=== Begin Enclosure ===

/-! ## `setBus` -/

@[simp] theorem State.setBus_regs (b : Bus) : (s.setBus b).regs = s.regs := rfl
@[simp] theorem State.setBus_segs (b : Bus) : (s.setBus b).segs = s.segs := rfl
@[simp] theorem State.setBus_ip (b : Bus) : (s.setBus b).ip = s.ip := rfl
@[simp] theorem State.setBus_flags (b : Bus) : (s.setBus b).flags = s.flags := rfl
@[simp] theorem State.setBus_inhibit (b : Bus) : (s.setBus b).inhibit = s.inhibit := rfl
@[simp] theorem State.setBus_run (b : Bus) : (s.setBus b).run = s.run := rfl
@[simp] theorem State.setBus_locked (b : Bus) : (s.setBus b).locked = s.locked := rfl
@[simp] theorem State.setBus_segOverride (b : Bus) : (s.setBus b).segOverride = s.segOverride := rfl
@[simp] theorem State.setBus_rep (b : Bus) : (s.setBus b).rep = s.rep := rfl
@[simp] theorem State.setBus_ipStart (b : Bus) : (s.setBus b).ipStart = s.ipStart := rfl
@[simp] theorem State.setBus_trap (b : Bus) : (s.setBus b).trap = s.trap := rfl
@[simp] theorem State.setBus_draws (b : Bus) : (s.setBus b).draws = s.draws := rfl
@[simp] theorem State.setBus_params (b : Bus) : (s.setBus b).params = s.params := rfl
@[simp] theorem State.setBus_control (b : Bus) : (s.setBus b).control = s.control := rfl
@[simp] theorem State.setBus_view (b : Bus) : (s.setBus b).view = s.view := rfl
@[simp] theorem State.setBus_reg16 (b : Bus) (q : Reg16) : (s.setBus b).reg16 q = s.reg16 q := rfl
@[simp] theorem State.setBus_reg8 (b : Bus) (q : Reg8) : (s.setBus b).reg8 q = s.reg8 q := rfl
@[simp] theorem State.setBus_reg (b : Bus) (w' : Width) (q : RegNum) :
    (s.setBus b).reg w' q = s.reg w' q := by cases w' <;> simp [State.reg]
@[simp] theorem State.setBus_ea (b : Bus) (k : Mem) : (s.setBus b).ea k = s.ea k := by
  cases k with
  | direct a => rfl
  | based e d => cases e <;> simp [State.ea, State.eaBase]
@[simp] theorem State.setBus_sreg (b : Bus) (q : SReg) : (s.setBus b).sreg q = s.sreg q := rfl
@[simp] theorem State.setBus_operandAt (b : Bus) (q : SReg) (o' : Word) :
    (s.setBus b).operandAt q o' = s.operandAt q o' := rfl
@[simp] theorem State.setBus_dataSegment (b : Bus) (q : SReg) : (s.setBus b).dataSegment q = s.dataSegment q := rfl
@[simp] theorem State.setBus_segRm (b : Bus) (k : Mem) : (s.setBus b).segRm k = s.segRm k := rfl
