-- ==== Sys2Proof/Laws/Bus.lean ====
section
/-!
SUPPORT. What the bus cycles can do, each said once: in any environment (`Bus.Later`), and when nothing comes from
outside.
-/

namespace Sys2Proof.Machine

/-! ## In any environment -/

/-- What every part of a bus cycle keeps: memory its canonical form, the samples to come a rest of those before, a
RESET that has come, a latched NMI, and the record of the cycles done. An NMI latched meanwhile has used a sample.
-/
structure Bus.Later (b c : Bus) : Prop where
  wf : b.mem.wf = true → c.mem.wf = true
  env : c.env <:+ b.env
  reset : b.pins.reset = true → c.pins.reset = true
  latch : b.nmiLatch = true → c.nmiLatch = true
  budget : c.nmiLatch.toNat + c.env.length ≤ b.nmiLatch.toNat + b.env.length
  log : b.log <:+ c.log

variable {b c d : Bus}

theorem Bus.Later.refl (b : Bus) : b.Later b :=
  ⟨id, List.suffix_refl _, id, id, Nat.le_refl _, List.suffix_refl _⟩

theorem Bus.Later.trans (h : b.Later c) (k : c.Later d) : b.Later d :=
  ⟨k.wf ∘ h.wf, k.env.trans h.env, k.reset ∘ h.reset, k.latch ∘ h.latch, Nat.le_trans k.budget h.budget, h.log.trans k.log⟩

/-- A change of memory, queue, answers, requests and draws only. -/
theorem Bus.Later.of_same (hw : b.mem.wf = true → c.mem.wf = true) (he : c.env = b.env) (hp : c.pins = b.pins)
    (hn : c.nmiLatch = b.nmiLatch) (hl : b.log <:+ c.log) : b.Later c :=
  ⟨hw, he ▸ List.suffix_refl _, fun h => hp ▸ h, fun h => hn ▸ h, by rw [hn, he], hl⟩

variable (b) (v : View)

theorem Bus.storeByte_later (a : Addr) (x : Byte) : b.Later (b.storeByte v a x) := by
  obtain ⟨q, st, n, f, h, -⟩ := b.storeByte_spec v a x
  rw [h]
  exact .of_same (Memory.wf_write x a.isLt) rfl rfl rfl (List.suffix_append _ _)

theorem Bus.answered_later (l : Location) : b.Later (b.answered l) := by
  unfold Bus.answered
  split <;> exact .of_same id rfl rfl rfl (List.suffix_refl _)

theorem Bus.found_later (l : Location) : b.Later (b.found v l) := by
  unfold Bus.found
  split <;> [split; skip] <;> first | exact .refl b | exact b.answered_later _

theorem Bus.put_later (l : Location) (x : Byte) : b.Later (b.put v l x) := by
  unfold Bus.put
  split <;> [split; skip] <;> first | exact .refl b | exact b.storeByte_later v _ x

theorem Bus.keep_later (l : Location) (x : Byte) : b.Later (b.keep v l x) := by
  unfold Bus.keep
  split <;> [split; skip] <;> first
    | exact .refl b
    | exact .of_same (Memory.wf_write x (BitVec.isLt _)) rfl rfl rfl (List.suffix_refl _)

/-- All that comes before the cycles of other masters: fetches (R84). -/
theorem Bus.noteMasters_spec (l : List MasterCycle) : ∃ q st n f,
    b.noteMasters v l = { b with queue := q, stale := st, draws := n, log := f ++ b.log } ∧ withoutFetches f = [] := by
  have h1 : ∀ (b : Bus) c, ∃ q st n f,
      b.noteMaster v c = { b with queue := q, stale := st, draws := n, log := f ++ b.log } ∧ withoutFetches f = [] := by
    intro b c
    unfold Bus.noteMaster
    split <;> [split; skip; skip] <;> first
      | exact b.noteStore_spec v _ _
      | exact ⟨_, _, _, [], rfl, rfl⟩
  induction l generalizing b with
  | nil => exact ⟨_, _, _, [], rfl, rfl⟩
  | cons c l ih =>
    obtain ⟨q, st, n, f, h, hf⟩ := h1 b c
    obtain ⟨q', st', n', f', h', hf'⟩ := ih (b.noteMaster v c)
    rw [Bus.noteMasters, h', h]
    refine ⟨_, _, _, f' ++ f, by rw [List.append_assoc], ?_⟩
    simp only [withoutFetches, List.filter_append] at hf hf' ⊢
    rw [hf, hf', List.nil_append]

theorem Bus.noteMasters_later (l : List MasterCycle) : b.Later (b.noteMasters v l) := by
  obtain ⟨q, st, n, f, h, -⟩ := b.noteMasters_spec v l
  rw [h]
  exact .of_same id rfl rfl rfl (List.suffix_append _ _)

theorem Bus.doMaster_later (c : MasterCycle) : b.Later (b.doMaster v c) := by
  cases c with
  | read l => exact (b.found_later v l).trans (.of_same id rfl rfl rfl ⟨[_], rfl⟩)
  | write l x => exact (b.keep_later v l x).trans (.of_same id rfl rfl rfl ⟨[_], rfl⟩)

theorem Bus.doMasters_later (l : List MasterCycle) : b.Later (b.doMasters v l) := by
  induction l generalizing b with
  | nil => exact .refl b
  | cons c l ih => exact (b.doMaster_later v c).trans (ih _)

theorem Bus.serve_later (l : List MasterCycle) : b.Later (b.serve v l) :=
  (b.noteMasters_later v l).trans (Bus.doMasters_later _ v l)

theorem Bus.sample_later (h : b.pins.reset = false) : b.Later b.sample := by
  unfold Bus.sample
  split
  · exact .refl b
  · next x rest e =>
    refine ⟨id, by rw [e]; exact ⟨[x], rfl⟩, by simp [h], fun k => by simp [k], ?_, List.suffix_refl _⟩
    rw [e]
    cases b.nmiLatch <;> cases x.pins.nmi <;> cases b.pins.nmi <;> simp [Nat.add_comm]

theorem Bus.grant_later : b.Later (b.grant v) := by
  unfold Bus.grant
  split
  · exact .refl b
  · exact (b.serve_later v _).trans (.of_same id rfl rfl rfl (List.suffix_refl _))

theorem Bus.grantSystem_later : b.Later (b.grantSystem v) := by
  unfold Bus.grantSystem
  split
  · exact .refl b
  · exact (b.serve_later v _).trans (.of_same id rfl rfl rfl (List.suffix_refl _))

theorem Bus.release_later (h : b.pins.reset = false) : b.Later (b.release v) :=
  (b.sample_later h).trans (Bus.grant_later _ v)

/-- All a read of a location does: a device may have answered (R73). -/
theorem Bus.found_spec (l : Location) : ∃ as n, b.found v l = { b with answers := as, draws := n } := by
  have h : ∀ l, ∃ as n, b.answered l = { b with answers := as, draws := n } := fun l => by
    unfold Bus.answered
    split <;> exact ⟨_, _, rfl⟩
  unfold Bus.found
  split <;> [split; skip] <;> first | exact ⟨_, _, rfl⟩ | exact h _

/-- All the cycles of other masters do: they read and write, and are recorded in order, the processor's queue as it
was (R84). -/
theorem Bus.doMasters_spec (l : List MasterCycle) : ∃ m as n,
    b.doMasters v l = { b with mem := m, answers := as, draws := n, log := masterLog l ++ b.log } := by
  have h1 : ∀ (b : Bus) c, ∃ m as n,
      b.doMaster v c = { b with mem := m, answers := as, draws := n, log := .master c :: b.log } := fun b c => by
    cases c with
    | read l =>
      obtain ⟨as, n, e⟩ := b.found_spec v l
      exact ⟨b.mem, as, n, by simp only [Bus.doMaster, e]⟩
    | write l x =>
      simp only [Bus.doMaster, Bus.keep]
      split <;> [split; skip] <;> exact ⟨_, _, _, rfl⟩
  induction l generalizing b with
  | nil => exact ⟨_, _, _, rfl⟩
  | cons c l ih =>
    obtain ⟨m, as, n, h⟩ := h1 b c
    obtain ⟨m', as', n', h'⟩ := ih (b.doMaster v c)
    rw [Bus.doMasters, h', h]
    exact ⟨m', as', n', by simp [masterLog]⟩

/-- All that serving other masters does: fetches first, then their cycles (R84). -/
theorem Bus.serve_spec (l : List MasterCycle) : ∃ m q st as n f,
    b.serve v l = { b with
      mem := m, queue := q, stale := st, answers := as, draws := n, log := masterLog l ++ (f ++ b.log) } ∧
    withoutFetches f = [] := by
  obtain ⟨q, st, n, f, h, hf⟩ := b.noteMasters_spec v l
  obtain ⟨m, as, n', h'⟩ := (b.noteMasters v l).doMasters_spec v l
  rw [Bus.serve, h', h]
  exact ⟨_, _, _, _, _, f, rfl, hf⟩

/-- All an instruction fetch does: it only reads, into the queue (R80). -/
theorem Bus.fetch_spec (w : Width) (k : Nat) : ∃ q as n f,
    b.fetch v w k = { b with queue := q, answers := as, draws := n, log := f ++ b.log } ∧ withoutFetches f = [] := by
  have h : ∀ (c : Bus) a, ∃ as n, c.fetchByte v a =
      { c with queue := c.queue ++ [(a.toNat, c.find v (.mem a))], answers := as, draws := n } := fun c a => by
    obtain ⟨as, n, e⟩ := c.found_spec v (.mem a)
    exact ⟨as, n, by rw [Bus.fetchByte, e]⟩
  obtain ⟨as, n, e⟩ := h b (v.codeAt k)
  simp only [Bus.fetch]
  split
  · obtain ⟨as', n', e'⟩ := h (b.fetchByte v (v.codeAt k)) (v.codeAt (k + 1))
    rw [e', e]
    exact ⟨_, _, _, [_], rfl, rfl⟩
  · rw [e]
    exact ⟨_, _, _, [_], rfl, rfl⟩

theorem Bus.fetch_later (w : Width) (k : Nat) : b.Later (b.fetch v w k) := by
  obtain ⟨q, as, n, f, h, -⟩ := b.fetch_spec v w k
  rw [h]
  exact .of_same id rfl rfl rfl (List.suffix_append _ _)

/-- All a fetch ahead is: a fetch, while RESET is LOW. -/
theorem Bus.fetchAhead_spec {b c : Bus} {v : View} {q : Option Width} (h : b.fetchAhead v q = some c) :
    v.fetching = true ∧ b.pins.reset = false ∧ ∃ w k, q = some w ∧ c = b.fetch v w k := by
  unfold Bus.fetchAhead at h
  split at h
  · next hc =>
    simp only [Bool.and_eq_true, Bool.not_eq_true'] at hc
    split at h
    · cases h
      exact ⟨hc.1.1, hc.1.2, _, _, rfl, rfl⟩
    · cases h
  · cases h

/-- What comes between two bus cycles of an instruction. -/
theorem Bus.tickWithin_later (n : Nat) (h : b.pins.reset = false) : b.Later (b.tickWithin v n) := by
  induction n generalizing b with
  | zero => exact b.release_later v h
  | succ n ih =>
    simp only [Bus.tickWithin]
    split
    · next c e =>
      obtain ⟨-, hr, w, k, -, rfl⟩ := Bus.fetchAhead_spec e
      refine ((b.release_later v h).trans (Bus.fetch_later _ v w k)).trans (ih _ ?_)
      obtain ⟨q, as, n, f, hf, -⟩ := (b.release v).fetch_spec v w k
      rw [hf]
      exact hr
    · exact b.release_later v h

/-- Where no fetch ahead is asked for, it is one sample and what other masters do. -/
theorem Bus.tick_of_no_fetch (h : ∀ x rest, b.env = x :: rest → x.fetch = none) : b.tick v = b.release v := by
  unfold Bus.tick
  match he : b.env with
  | [] => rfl
  | x :: rest => simp [Bus.tickWithin, he, h x rest he, Bus.fetchAhead]

theorem Bus.start_later : b.Later (b.start v) := by
  unfold Bus.start
  split
  · exact .refl b
  · next h => exact b.tickWithin_later v _ (by simpa using h)

theorem Bus.between_later : b.Later (b.between v) := by
  unfold Bus.between
  split
  · exact .refl b
  · next h => exact (b.sample_later (by simpa using h)).trans (Bus.grantSystem_later _ v)

theorem Bus.record_later (c : BusCycle) : b.Later (b.record c) := by
  unfold Bus.record
  split
  · exact .refl b
  · exact .of_same id rfl rfl rfl ⟨[c], rfl⟩

theorem Bus.taken_later (l : Location) : b.Later (b.taken v l) := by
  unfold Bus.taken
  split
  · exact .of_same id rfl rfl rfl (List.suffix_refl _)
  · exact b.found_later v l

theorem Bus.give_later (l : Location) (x : Byte) : b.Later (b.give v l x) := by
  unfold Bus.give
  split
  · exact (Bus.Later.of_same (b := b) (c := { b with draws := b.draws + 1 }) id rfl rfl rfl (List.suffix_refl _)).trans
      (Bus.put_later _ v l _)
  · exact b.put_later v l x

theorem Bus.takenLow_later (x : Access) : b.Later (b.takenLow v x) := by
  simp only [Bus.takenLow]
  split
  · exact ((b.taken_later v _).trans (Bus.record_later _ _)).trans (Bus.between_later _ v)
  · exact b.taken_later v _

/-- A read. -/
theorem Bus.afterRead_later (w : Width) (x : Access) : b.Later (b.afterRead v w x) := by
  cases w with
  | byte => exact ((b.start_later v).trans (Bus.taken_later _ v _)).trans (Bus.record_later _ _)
  | word =>
    exact (((b.start_later v).trans (Bus.takenLow_later _ v x)).trans (Bus.taken_later _ v _)).trans (Bus.record_later _ _)

/-- A write. -/
theorem Bus.write_later (w : Width) (x : Access) (u : Operand w) : b.Later (b.write v w x u) := by
  cases w with
  | byte => exact ((b.start_later v).trans (Bus.give_later _ v _ _)).trans (Bus.record_later _ _)
  | word =>
    simp only [Bus.write]
    have h := (b.start_later v).trans (Bus.give_later _ v x.lo (lowByte u))
    split
    · exact (((h.trans (Bus.record_later _ _)).trans (Bus.between_later _ v)).trans (Bus.give_later _ v _ _)).trans
        (Bus.record_later _ _)
    · exact (h.trans (Bus.give_later _ v _ _)).trans (Bus.record_later _ _)

theorem Bus.haltCycle_later : b.Later (b.haltCycle v) := (b.start_later v).trans (Bus.record_later _ _)

theorem Bus.acknowledge_later (t : Byte) : b.Later (b.acknowledge v t) :=
  (((b.start_later v).trans (Bus.record_later _ _)).trans (Bus.between_later _ _)).trans (Bus.record_later _ _)

theorem Bus.demand_later (k : Nat) : b.Later (b.demand v k) := by
  simp only [Bus.demand]
  split
  · exact b.start_later v
  · exact (b.start_later v).trans (Bus.fetch_later _ v _ _)

theorem Bus.refetch_later (code : Nat → Addr) (n : Nat) : b.Later (b.refetch v code n) := by
  induction n with
  | zero => exact .refl b
  | succ n ih =>
    have h := ih.trans (Bus.start_later _ v)
    simp only [Bus.refetch]
    split
    · exact h
    · refine (h.trans (Bus.found_later _ v (.mem (code n)))).trans (.of_same id rfl rfl rfl ?_)
      obtain ⟨as, m, e⟩ := ((b.refetch v code n).start v).found_spec v (.mem (code n))
      rw [e]
      exact ⟨[_], rfl⟩

theorem Bus.release_wf (h : b.mem.wf = true) : (b.release v).mem.wf = true := by
  refine (Bus.grant_later b.sample v).wf ?_
  unfold Bus.sample
  split <;> exact h
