/-! ## The interrupt entry -/

/-- Steps 1 to 4 of R410: the three words of the frame. -/
theorem State.pushFrame_spec (saved : Word) :
    let t := s.pushFrame saved
    (t.reg16 .sp = s.reg16 .sp - 6 ∧ OtherReg16 .sp s t) ∧ t.bus = (afterFrame saved s).bus ∧
    (Quiet s →
      heldAt t .word s.segs.ss (s.reg16 .sp - 2) = s.flagsWord ∧ heldAt t .word s.segs.ss (s.reg16 .sp - 4) = s.segs.cs ∧
      heldAt t .word s.segs.ss (s.reg16 .sp - 6) = saved ∧ (∀ a, a ∉ frameAddrs s → t.readByte a = s.readByte a) ∧
      Quiet t) := by
  obtain ⟨m, hm⟩ : ∃ m, m = (s.push16 s.flagsWord).setFlags { s.flags with IF := false, TF := false } := ⟨_, rfl⟩
  obtain ⟨a1, a2, a3⟩ := s.push16_spec s.flagsWord
  have e : s.pushFrame saved = (m.push16 s.segs.cs).push16 saved := by rw [hm]; rfl
  have hr : ∀ q, m.reg16 q = (s.push16 s.flagsWord).reg16 q := fun q => by simp [hm]
  have hs : m.segs.ss = s.segs.ss := by simp [hm]
  have hy : ∀ a, m.readByte a = (s.push16 s.flagsWord).readByte a := fun a => by simp [hm]
  have hw : heldAt m .word s.segs.ss (s.reg16 .sp - 2) = heldAt (s.push16 s.flagsWord) .word s.segs.ss (s.reg16 .sp - 2) :=
    heldAt_congr (hy _) (hy _)
  have hb : (s.pushFrame saved).bus = (afterFrame saved s).bus := by
    simp [State.pushFrame, afterFrame, State.push16_bus, State.push16_sp]
  obtain ⟨b1, b2, -, b3⟩ := m.pushTwo_spec s.segs.cs saved
  have hsp : m.reg16 .sp = s.reg16 .sp - 2 := (hr _).trans a1
  have hsp4 : m.reg16 .sp - 2 = s.reg16 .sp - 4 := by rw [hsp]; bv_omega
  have hsp6 : m.reg16 .sp - 4 = s.reg16 .sp - 6 := by rw [hsp]; bv_omega
  rw [← e] at b1 b2 b3
  refine ⟨⟨b1.trans hsp6, fun q h => (b2 q h).trans ((hr q).trans (a2 q h))⟩, hb, fun h => ?_⟩
  have hq : Quiet m := by rw [hm]; exact (h.push16 s.flagsWord).congr rfl rfl rfl rfl
  obtain ⟨c1, c2⟩ := a3.2 h
  obtain ⟨d1, d2, d3⟩ := b3 hq
  rw [hs, hsp4, hsp6] at d3
  rw [hs, hsp4] at d1
  rw [hs, hsp6] at d2
  refine ⟨?_, d1, d2, fun a ha => ?_, ?_⟩
  · refine Eq.trans ?_ (hw.trans c1)
    apply heldAt_congr <;> apply d3 <;> apply not_mem_storeAddrs <;>
      exact fun e => absurd (phys_inj e) (by bv_omega)
  · simp only [frameAddrs, List.mem_append, not_or] at ha
    exact (d3 a ha.1.2 ha.2).trans ((hy a).trans (c2 a ha.1.1))
  · rw [e]; exact (hq.push16 s.segs.cs).push16 saved

/-- Where the stack does not meet the vector entry, the frame leaves the entry alone. -/
theorem frameAddrs_vector (t : Byte) (h : s.stackMeetsVector t = false) (k : Nat) (hk : k < 4) :
    vectorAddr t + BitVec.ofNat 20 k ∉ frameAddrs s := by
  have ht := t.isLt
  have hv : (vectorAddr t).toNat = 4 * t.toNat := by
    simp only [vectorAddr, BitVec.toNat_ofNat]; omega
  have ha : (vectorAddr t + BitVec.ofNat 20 k).toNat = 4 * t.toNat + k := by
    simp only [BitVec.toNat_add, hv, BitVec.toNat_ofNat]; omega
  have hoff : ∀ j : Nat, j < 6 →
      vectorAddr t + BitVec.ofNat 20 k ≠ phys s.segs.ss (s.reg16 .sp - BitVec.ofNat 16 (j + 1)) := by
    intro j hj e
    simp only [State.stackMeetsVector, List.any_eq_false, List.mem_range] at h
    have h1 := h j hj
    rw [← e, hv, ha] at h1
    simp at h1
    omega
  have e : ∀ j : Nat, ∀ o : Word, j < 6 → o = s.reg16 .sp - BitVec.ofNat 16 (j + 1) →
      vectorAddr t + BitVec.ofNat 20 k ≠ phys s.segs.ss o := fun j o hj ho => ho ▸ hoff j hj
  simp only [frameAddrs, storeAddrs, List.mem_append, List.mem_cons, List.not_mem_nil, or_false, not_or]
  refine ⟨⟨⟨e 1 _ (by decide) ?_, e 0 _ (by decide) ?_⟩, e 3 _ (by decide) ?_, e 2 _ (by decide) ?_⟩,
    e 5 _ (by decide) ?_, e 4 _ (by decide) ?_⟩ <;> bv_omega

=== End Enclosure ===

#### WORK REQUEST
The answer is the lines above between the line holding "(Bus.fetch_later _ v _ _)" and the line holding "let t := s.pushFrame saved", inclusive, each written out exactly, and no others.

#### RESULT OF THE EXERCISE
  · exact (b.start_later v).trans (Bus.fetch_later _ v _ _)

theorem Bus.refetch_later (code : Nat → Addr) (n : Nat) : b.Later (b.refetch v code n) := by
  induction n with
  | zero => exact .refl b
  | succ n ih =>
    have h := ih.trans (Bus.start_later _ v)
    simp only [Bus.refetch]
    split
    · exact h
    · refine (h.trans (Bus.found_later _ v (.mem (code n)))).trans (.of_same id rfl rfl rfl ?_)
      obtain ⟨as, m, e⟩ := ((b.refetch v code n).start v).found_spec v (.mem (code n))
      rw [e]
      exact ⟨[_], rfl⟩

theorem Bus.release_wf (h : b.mem.wf = true) : (b.release v).mem.wf = true := by
  refine (Bus.grant_later b.sample v).wf ?_
  unfold Bus.sample
  split <;> exact h
/-! ## The interrupt entry -/

/-- Steps 1 to 4 of R410: the three words of the frame. -/
theorem State.pushFrame_spec (saved : Word) :
    let t := s.pushFrame saved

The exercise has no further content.